## Task goal
For the material below, return exactly the lines starting at the line containing "(Instr.viewCapture 4).wf = false" and ending at the line containing "15)).wf = false := by decide", both ends included, and no others.
╭─ Data for review
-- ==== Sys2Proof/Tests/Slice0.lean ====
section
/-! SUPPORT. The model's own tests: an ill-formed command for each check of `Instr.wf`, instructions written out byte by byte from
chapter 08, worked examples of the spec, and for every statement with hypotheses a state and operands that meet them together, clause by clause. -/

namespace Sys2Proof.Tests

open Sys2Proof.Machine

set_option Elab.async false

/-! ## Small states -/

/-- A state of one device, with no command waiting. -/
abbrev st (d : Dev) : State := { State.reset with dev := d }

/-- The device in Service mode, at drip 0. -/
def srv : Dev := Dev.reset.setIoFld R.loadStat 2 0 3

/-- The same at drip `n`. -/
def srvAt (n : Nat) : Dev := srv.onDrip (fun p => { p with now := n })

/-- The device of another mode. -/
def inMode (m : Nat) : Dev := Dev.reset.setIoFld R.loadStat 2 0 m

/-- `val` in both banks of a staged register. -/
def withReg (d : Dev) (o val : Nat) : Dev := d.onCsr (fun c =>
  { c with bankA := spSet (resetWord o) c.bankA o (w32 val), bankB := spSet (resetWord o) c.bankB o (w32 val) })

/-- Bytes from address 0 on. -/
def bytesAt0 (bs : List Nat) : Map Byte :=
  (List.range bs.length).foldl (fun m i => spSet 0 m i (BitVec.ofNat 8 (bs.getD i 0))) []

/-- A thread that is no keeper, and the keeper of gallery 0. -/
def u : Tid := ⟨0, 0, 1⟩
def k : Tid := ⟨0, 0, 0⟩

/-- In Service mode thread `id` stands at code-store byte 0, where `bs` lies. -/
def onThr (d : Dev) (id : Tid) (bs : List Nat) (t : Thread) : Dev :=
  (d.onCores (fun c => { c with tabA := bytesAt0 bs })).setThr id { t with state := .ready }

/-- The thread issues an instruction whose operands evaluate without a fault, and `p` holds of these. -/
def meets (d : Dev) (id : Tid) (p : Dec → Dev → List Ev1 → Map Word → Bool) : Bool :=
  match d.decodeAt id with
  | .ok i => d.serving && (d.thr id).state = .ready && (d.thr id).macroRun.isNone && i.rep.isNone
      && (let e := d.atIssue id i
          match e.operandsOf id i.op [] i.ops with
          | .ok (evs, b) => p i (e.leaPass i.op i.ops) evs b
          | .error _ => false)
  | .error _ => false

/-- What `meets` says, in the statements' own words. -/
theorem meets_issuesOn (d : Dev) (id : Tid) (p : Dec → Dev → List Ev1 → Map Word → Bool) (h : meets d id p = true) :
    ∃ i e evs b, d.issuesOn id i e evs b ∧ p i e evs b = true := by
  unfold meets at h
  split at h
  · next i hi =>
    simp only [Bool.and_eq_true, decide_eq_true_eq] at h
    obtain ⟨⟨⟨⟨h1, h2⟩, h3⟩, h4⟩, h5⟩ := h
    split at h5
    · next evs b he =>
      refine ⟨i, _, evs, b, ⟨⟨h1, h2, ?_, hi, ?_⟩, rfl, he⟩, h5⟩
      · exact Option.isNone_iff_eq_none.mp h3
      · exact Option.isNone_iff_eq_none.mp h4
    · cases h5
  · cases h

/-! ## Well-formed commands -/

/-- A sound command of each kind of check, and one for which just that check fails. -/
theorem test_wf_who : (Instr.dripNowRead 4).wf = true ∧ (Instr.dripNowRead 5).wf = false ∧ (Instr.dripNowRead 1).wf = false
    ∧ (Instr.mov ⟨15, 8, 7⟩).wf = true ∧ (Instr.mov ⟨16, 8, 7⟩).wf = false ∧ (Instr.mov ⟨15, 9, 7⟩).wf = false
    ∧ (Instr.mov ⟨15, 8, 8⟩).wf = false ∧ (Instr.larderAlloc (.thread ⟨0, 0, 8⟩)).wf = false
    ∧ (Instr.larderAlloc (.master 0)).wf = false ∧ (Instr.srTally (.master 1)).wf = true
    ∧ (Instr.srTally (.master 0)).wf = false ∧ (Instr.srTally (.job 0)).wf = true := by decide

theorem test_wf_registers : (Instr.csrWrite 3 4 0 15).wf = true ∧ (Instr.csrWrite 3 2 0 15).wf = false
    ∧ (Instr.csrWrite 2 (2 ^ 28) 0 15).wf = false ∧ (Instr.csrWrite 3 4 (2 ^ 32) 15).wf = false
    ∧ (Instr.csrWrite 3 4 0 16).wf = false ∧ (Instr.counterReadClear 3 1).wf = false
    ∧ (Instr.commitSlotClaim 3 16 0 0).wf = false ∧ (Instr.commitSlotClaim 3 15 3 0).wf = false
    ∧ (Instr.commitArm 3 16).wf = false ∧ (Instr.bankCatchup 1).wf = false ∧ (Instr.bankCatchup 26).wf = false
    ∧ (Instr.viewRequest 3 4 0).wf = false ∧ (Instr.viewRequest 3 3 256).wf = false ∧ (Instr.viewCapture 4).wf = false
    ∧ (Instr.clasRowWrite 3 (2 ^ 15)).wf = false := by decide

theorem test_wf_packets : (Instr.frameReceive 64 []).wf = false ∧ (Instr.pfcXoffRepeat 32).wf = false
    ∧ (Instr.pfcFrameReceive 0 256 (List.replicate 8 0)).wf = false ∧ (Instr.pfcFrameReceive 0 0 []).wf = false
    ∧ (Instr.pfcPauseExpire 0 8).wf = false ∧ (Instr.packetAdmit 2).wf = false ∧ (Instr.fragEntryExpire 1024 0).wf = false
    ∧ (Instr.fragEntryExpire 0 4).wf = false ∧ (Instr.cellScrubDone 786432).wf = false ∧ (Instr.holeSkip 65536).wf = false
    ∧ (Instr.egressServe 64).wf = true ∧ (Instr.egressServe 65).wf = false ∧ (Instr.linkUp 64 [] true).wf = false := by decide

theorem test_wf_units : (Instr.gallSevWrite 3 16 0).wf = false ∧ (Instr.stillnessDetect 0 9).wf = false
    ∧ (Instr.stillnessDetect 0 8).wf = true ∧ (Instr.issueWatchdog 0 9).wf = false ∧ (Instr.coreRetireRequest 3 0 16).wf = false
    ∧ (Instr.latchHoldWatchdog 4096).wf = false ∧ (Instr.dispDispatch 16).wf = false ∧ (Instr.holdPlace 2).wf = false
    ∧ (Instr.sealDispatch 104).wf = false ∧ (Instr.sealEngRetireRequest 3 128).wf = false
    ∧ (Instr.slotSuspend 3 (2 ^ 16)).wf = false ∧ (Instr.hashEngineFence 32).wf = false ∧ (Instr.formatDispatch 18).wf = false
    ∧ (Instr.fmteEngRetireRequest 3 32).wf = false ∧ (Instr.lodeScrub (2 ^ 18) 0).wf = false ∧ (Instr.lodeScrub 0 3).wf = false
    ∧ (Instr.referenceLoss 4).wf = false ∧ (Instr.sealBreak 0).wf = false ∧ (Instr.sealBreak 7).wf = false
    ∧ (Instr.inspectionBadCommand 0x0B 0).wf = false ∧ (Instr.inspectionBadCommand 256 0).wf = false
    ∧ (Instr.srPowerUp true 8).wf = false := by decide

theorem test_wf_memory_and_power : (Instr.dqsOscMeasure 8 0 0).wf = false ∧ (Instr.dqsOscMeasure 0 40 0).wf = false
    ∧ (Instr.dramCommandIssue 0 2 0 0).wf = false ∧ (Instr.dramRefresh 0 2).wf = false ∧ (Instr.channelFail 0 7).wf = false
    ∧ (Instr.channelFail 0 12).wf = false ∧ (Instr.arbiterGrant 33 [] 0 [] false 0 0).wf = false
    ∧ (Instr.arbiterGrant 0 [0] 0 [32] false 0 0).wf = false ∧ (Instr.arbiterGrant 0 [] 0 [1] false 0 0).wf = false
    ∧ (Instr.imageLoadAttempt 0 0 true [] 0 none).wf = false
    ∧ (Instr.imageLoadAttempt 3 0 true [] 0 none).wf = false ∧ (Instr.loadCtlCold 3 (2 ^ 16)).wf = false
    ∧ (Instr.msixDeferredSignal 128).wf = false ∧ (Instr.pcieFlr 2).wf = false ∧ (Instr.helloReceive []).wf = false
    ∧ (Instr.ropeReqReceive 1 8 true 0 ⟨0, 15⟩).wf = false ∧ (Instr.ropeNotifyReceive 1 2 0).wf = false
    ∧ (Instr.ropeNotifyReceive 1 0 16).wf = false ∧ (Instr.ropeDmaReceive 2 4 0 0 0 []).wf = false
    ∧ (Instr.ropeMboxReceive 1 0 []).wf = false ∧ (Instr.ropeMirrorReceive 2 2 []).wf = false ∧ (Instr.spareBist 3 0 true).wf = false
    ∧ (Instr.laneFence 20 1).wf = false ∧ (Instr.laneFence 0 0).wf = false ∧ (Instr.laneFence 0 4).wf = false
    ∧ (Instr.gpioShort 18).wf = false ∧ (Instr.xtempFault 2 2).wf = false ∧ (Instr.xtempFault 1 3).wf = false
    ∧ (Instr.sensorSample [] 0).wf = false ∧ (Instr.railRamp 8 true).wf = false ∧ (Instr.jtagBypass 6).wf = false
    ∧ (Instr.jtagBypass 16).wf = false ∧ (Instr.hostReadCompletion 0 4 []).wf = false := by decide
╰─
## Task result
    ∧ (Instr.viewRequest 3 4 0).wf = false ∧ (Instr.viewRequest 3 3 256).wf = false ∧ (Instr.viewCapture 4).wf = false
    ∧ (Instr.clasRowWrite 3 (2 ^ 15)).wf = false := by decide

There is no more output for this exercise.